The little glinting flashes of gold where the sun streaks into the water begin lifting up into the air. They twist and spiral around each other, a dance of light upon water, undulating and hypnotic. It might be the most beautiful thing I’ve ever seen. I’m aware of movement beside me, a kiss pressed into my hairline.

“Enjoy it, Zoe. Let it soothe you.” And then Noah stands and heads back towards the Manor, leaving me alone. I lose myself in the light dancing in the air, leaning back on my hands and smiling. When I finally come to, the light is gone as the sun has dipped below the horizon line and I feel so. much. better. Like maybe everything's going to be ok, just like Noah says it will.

I wander back towards the Manor, feeling more relaxed than I have in days. I’ll throw myself into tomorrow’s classes. It’s probably best if I never actually understand my dark magic. Save myself the trouble of going through all the regret that comes from having done bad things. I’m busy humming to myself, content in my decision to devote myself to light magic, when my phone buzzes on the table by my bed.

That’s really strange. I don’t get texts. Not anymore. I haven’t seen Becca since the summit and, well, the same goes for Luke, and that about sums up the total amount of people who’ve ever texted me. Curiosity on fire, I pick up my phone. My stomach drops and my heart leaps when I see who it’s from.

Luke.

I need to see you. Meet me? I want to explain.

I should tell him to fuck off. I should tell him to go to hell because I don’t want to hear his explanation. I should tell him I don’t care and I’m better without him.

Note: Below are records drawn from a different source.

/-- The soft reset turns the abandoned region into free bytes and keeps the others (R202). -/
theorem softReset_frees {s : State} {r : Region} (h : abandonedRegion s = some r) :
    (softReset s).freed = s.freed + r.len ∧
    (∀ j, j < r.len → byteAt (softReset s) (r.start + j) = Config.abandonedByte (s.freed + j)) ∧
    ∀ a, a < r.start ∨ r.start + r.len ≤ a → byteAt (softReset s) a = byteAt s a := by
  have ha : abandon s = { memWrite s r.start (freeBytes s r.len) with freed := s.freed + r.len } := by
    simp [abandon, h]
  have hbyte (a : Nat) : byteAt (softReset s) a = byteAt (memWrite s r.start (freeBytes s r.len)) a := by
    rw [byteAt_softReset, ha]
    rfl
  have hlen : (freeBytes s r.len).length = r.len := by simp [freeBytes]
  refine ⟨?_, fun j hj => ?_, fun a hout => ?_⟩
  · rw [softReset, ha]
  · rw [hbyte, byteAt_memWrite_inside s r.start j _ (by rwa [hlen])]
    simp [freeBytes]
  · rw [hbyte, byteAt_memWrite_outside s r.start a _ (by rwa [hlen])]

/-- Settles O54: the soft reset keeps or frees bytes as `abandonedRegion` is none or some region. -/
theorem softResetKeepsTheBuffer : Obligations.SoftResetKeepsTheBuffer := by
  intro s v hv t kept
  have ht : t = answer 0 false (softReset s) := transact_write32_ctrl_reset s hv
  have hkept (h : abandonedRegion s = none) : kept := by
    simp only [kept, ht]
    exact softReset_keeps h
  refine ⟨by rw [ht]; rfl, fun hb => hkept (abandonedRegion_eq_none (.inl hb)),
    fun hno => hkept (abandonedRegion_eq_none (.inr hno)), fun i hi => ⟨fun r hr hfit hb => ?_, fun hout => ?_⟩⟩
  · have habandoned : abandonedRegion s = some r := by
      rw [abandonedRegion_of_command hb hi, hr]
      simp [inRange, hfit]
    rw [ht]
    exact softReset_frees habandoned
  · cases hb : s.status.busy
    · exact hkept (abandonedRegion_eq_none (.inl hb))
    · apply hkept
      rw [abandonedRegion_of_command hb hi, Option.filter_eq_none_iff]
      intro r hr
      have := hout r hr
      simp [inRange]
      omega

end Sys2Proof.Machine
end

section
/-!
The bus rules of every transaction, and the BUF window (spec 20_memory.md R40 to R43, R49, R51, R52).
-/
namespace Sys2Proof.Machine

/-! ### Reads and bus errors -/

/-- A read answers over the old state (R42, R43, R51). -/
theorem transact_of_read {t : Tx} (s : State) (h : t.write = false) : ∃ d e, transact t s = answer d e s := by
  unfold transact
  split
  · obtain ⟨d, e, u, hu, rfl | ⟨hw, -⟩⟩ := regTransaction_cases t s
    · exact ⟨d, e, hu⟩
    · exact absurd hw (ne_true_of_eq_false h)
  · obtain ⟨d, e, u, hu, rfl | ⟨hw, -⟩⟩ := bufTransaction_cases t (t.offset.toNat - 0x10000) s
    · exact ⟨d, e, hu⟩
    · exact absurd hw (ne_true_of_eq_false h)

/-- Settles O41: a read answers over the old state. -/
theorem readsHaveNoSideEffect : Obligations.ReadsHaveNoSideEffect := by
  intro t s h
  obtain ⟨d, e, ht⟩ := transact_of_read s h
  rw [ht]
  rfl

/-- A register access that is not an aligned 32-bit one is a bus error (R42). -/
theorem regTransaction_eq_busError {t : Tx} (s : State) (h : t.size ≠ .s32 ∨ t.offset.toNat % 4 ≠ 0) :
    regTransaction t s = busError s :=
  if_neg (not_and_or.mpr h)

/-- An aligned 32-bit register access is no bus error (R42, R22). -/
theorem regTransaction_err {t : Tx} (s : State) (hsize : t.size = .s32) (halign : t.offset.toNat % 4 = 0) :
    (regTransaction t s).resp.err = false := by
  rw [regTransaction, if_pos ⟨hsize, halign⟩]
  split <;> rfl

/-- A window access while BUSY, of size 16, or misaligned of size 32 is a bus error (R43). -/
theorem bufTransaction_eq_busError {t : Tx} {a : Nat} {s : State}
    (h : s.status.busy = true ∨ t.size = .s16 ∨ (t.size = .s32 ∧ a % 4 ≠ 0)) : bufTransaction t a s = busError s := by
  unfold bufTransaction
  obtain hbusy | hsize | ⟨hsize, halign⟩ := h
  · exact if_pos hbusy
  · simp [hsize]
  · cases t.write <;> simp [hsize, halign]

/-- In IDLE an 8-bit or aligned 32-bit window access is no bus error (R43). -/
theorem bufTransaction_err {t : Tx} {a : Nat} {s : State} (hidle : s.status.busy = false)
    (hsize : t.size = .s8 ∨ (t.size = .s32 ∧ a % 4 = 0)) : (bufTransaction t a s).resp.err = false := by
  unfold bufTransaction
  obtain hsize | ⟨hsize, halign⟩ := hsize
  · cases t.write <;> simp [hidle, hsize]
  · cases t.write <;> simp [hidle, hsize, halign]

theorem transact_of_isBusError {t : Tx} {s : State} (h : IsBusError t s) : transact t s = busError s := by
  obtain ⟨hreg, h⟩ | ⟨hwin, h⟩ := h
  · rw [transact, if_pos hreg]
    exact regTransaction_eq_busError s h
  · rw [transact, if_neg (by omega)]
    exact bufTransaction_eq_busError (h.imp_right (Or.imp_right (And.imp_right (by omega))))

theorem transact_err_of_not_isBusError {t : Tx} {s : State} (h : ¬ IsBusError t s) :
    (transact t s).resp.err = false := by
  unfold transact
  split
  · next hreg =>
    have hsize : t.size = .s32 := by_contra fun hne => h (.inl ⟨hreg, .inl hne⟩)
    have halign : t.offset.toNat % 4 = 0 := by_contra fun hne => h (.inl ⟨hreg, .inr hne⟩)
    exact regTransaction_err s hsize halign
  · next hwin =>
    have hno (hbad : s.status.busy = true ∨ t.size = .s16 ∨ (t.size = .s32 ∧ t.offset.toNat % 4 ≠ 0)) : False :=
      h (.inr ⟨by omega, hbad⟩)
    have hidle : s.status.busy = false := eq_false_of_ne_true fun hb => hno (.inl hb)
    refine bufTransaction_err hidle ?_
    match hsize : t.size with
    | .s8 => exact .inl rfl
    | .s16 => exact (hno (.inr (.inl hsize))).elim
    | .s32 =>
      have halign : t.offset.toNat % 4 = 0 := by_contra fun hne => hno (.inr (.inr ⟨hsize, hne⟩))
      exact .inr ⟨rfl, by omega⟩

/-- A write answers 0, a bus error or not (R41). -/
theorem transact_rdata_of_write {t : Tx} (s : State) (h : t.write = true) : (transact t s).resp.rdata = 0 := by
  unfold transact
  split
  · unfold regTransaction
    rw [h]
    split
    · cases regAt t.offset.toNat <;> rfl
    · rfl
  · unfold bufTransaction
    rw [h]
    split
    · rfl
    · cases t.size <;> dsimp only
      case s32 => split <;> rfl
      all_goals rfl

/-- Settles O42: the bus errors are the transactions that answer with `busError`, and every other one answers
without error. -/
theorem busErrorsChangeNothing : Obligations.BusErrorsChangeNothing := by
  intro t s
  refine ⟨⟨fun herr => ?_, fun h => ?_⟩, fun h => transact_of_isBusError h, fun h => transact_rdata_of_write s h⟩
  · by_contra h
    exact absurd herr (ne_true_of_eq_false (transact_err_of_not_isBusError h))
  · rw [transact_of_isBusError h]
    rfl

/-! ### The window in IDLE -/

@[simp] theorem windowByte_answer (d : Word) (e : Bool) (s : State) (a : Nat) :
    windowByte (answer d e s) a = windowByte s a := rfl

@[simp] theorem readWindowWord_answer (d : Word) (e : Bool) (s : State) (a : Nat) :
    readWindowWord (answer d e s) a = readWindowWord s a := rfl

theorem bufOffset_toNat {a : Nat} (h : a < 0x10000) : (bufOffset a).toNat = 0x10000 + a := by
  rw [bufOffset, BitVec.toNat_ofNat]
  omega

/-- A transaction at the host offset of a buffer address is the window transaction at that address (R40). -/
theorem transact_bufOffset {t : Tx} {a : Nat} (s : State) (ha : a < 0x10000) (ht : t.offset = bufOffset a) :
    transact t s = bufTransaction t a s := by
  rw [transact, ht, bufOffset_toNat ha, if_neg (by omega), Nat.add_sub_cancel_left]

section
variable {s : State} {a : Nat}

theorem transact_read8_window (hidle : s.status.busy = false) (ha : a < 0x10000) :
    transact (read8 (bufOffset a)) s = answer ((windowByte s a).zeroExtend 32) false s := by
  rw [transact_bufOffset s ha rfl]
  simp [bufTransaction, read8, hidle]

theorem transact_write8_window (v : Word) (hidle : s.status.busy = false) (ha : a < 0x10000) :
    transact (write8 (bufOffset a) v) s = answer 0 false (writeWindowByte a (v.extractLsb' 0 8) s) := by
  rw [transact_bufOffset s ha rfl]
  simp [bufTransaction, write8, hidle]

theorem transact_read32_window (hidle : s.status.busy = false) (ha : a < 0x10000) (halign : a % 4 = 0) :
    transact (read32 (bufOffset a)) s = answer (readWindowWord s a) false s := by
  rw [transact_bufOffset s ha rfl]
  simp [bufTransaction, read32, hidle, halign]

theorem transact_write32_window (v : Word) (hidle : s.status.busy = false) (ha : a < 0x10000) (halign : a % 4 = 0) :
    transact (write32 (bufOffset a) v) s = answer 0 false (writeWindowWord a v s) := by
  rw [transact_bufOffset s ha rfl]
  simp [bufTransaction, write32, hidle, halign]

end

/-! ### Past the buffer -/

section
variable {s : State} {a : Nat}

theorem windowByte_past (h : s.bufBytes ≤ a) : windowByte s a = 0 := if_neg (by omega)

theorem writeWindowByte_past (v : Byte) (h : s.bufBytes ≤ a) : writeWindowByte a v s = s := if_neg (by omega)

theorem readWindowWord_past (h : s.bufBytes ≤ a) : readWindowWord s a = 0 := by
  rw [readWindowWord, windowByte_past h, windowByte_past (a := a + 1) (by omega),
    windowByte_past (a := a + 2) (by omega), windowByte_past (a := a + 3) (by omega)]
  rfl

theorem writeWindowWord_past (v : Word) (h : s.bufBytes ≤ a) : writeWindowWord a v s = s := by
  rw [writeWindowWord, writeWindowByte_past _ h, writeWindowByte_past (a := a + 1) _ (by omega),
    writeWindowByte_past (a := a + 2) _ (by omega), writeWindowByte_past (a := a + 3) _ (by omega)]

‘Should’ is a stupid word. I pick up the phone and type out a response:

Where do you wanna meet?

 

 

 

Chapter Four

 

 

 

 

 

 

 

I toss and turn all night, haunted by thoughts of Luke twisting up with thoughts of Noah, all jangled up with the big bad question of how to handle my dark magic. Do I explore it or ignore it? When my alarm goes off at five thirty, I am
so
not ready. My eyes are all bleary and heavy and don’t want to open at all. I swing my feet off the bed and lean over, elbows on knees, head in hands.

It’s a big day. Daya has me scheduled out in the garden, practicing my healing magic. Alone. Usually, when they have me using any magic at all, I have to have someone with me. I guess I’ve proved myself or something. I can’t help but wonder if they’d let me out there, off leash and all, if Noah had reported what happened at the coffee shop with Todd.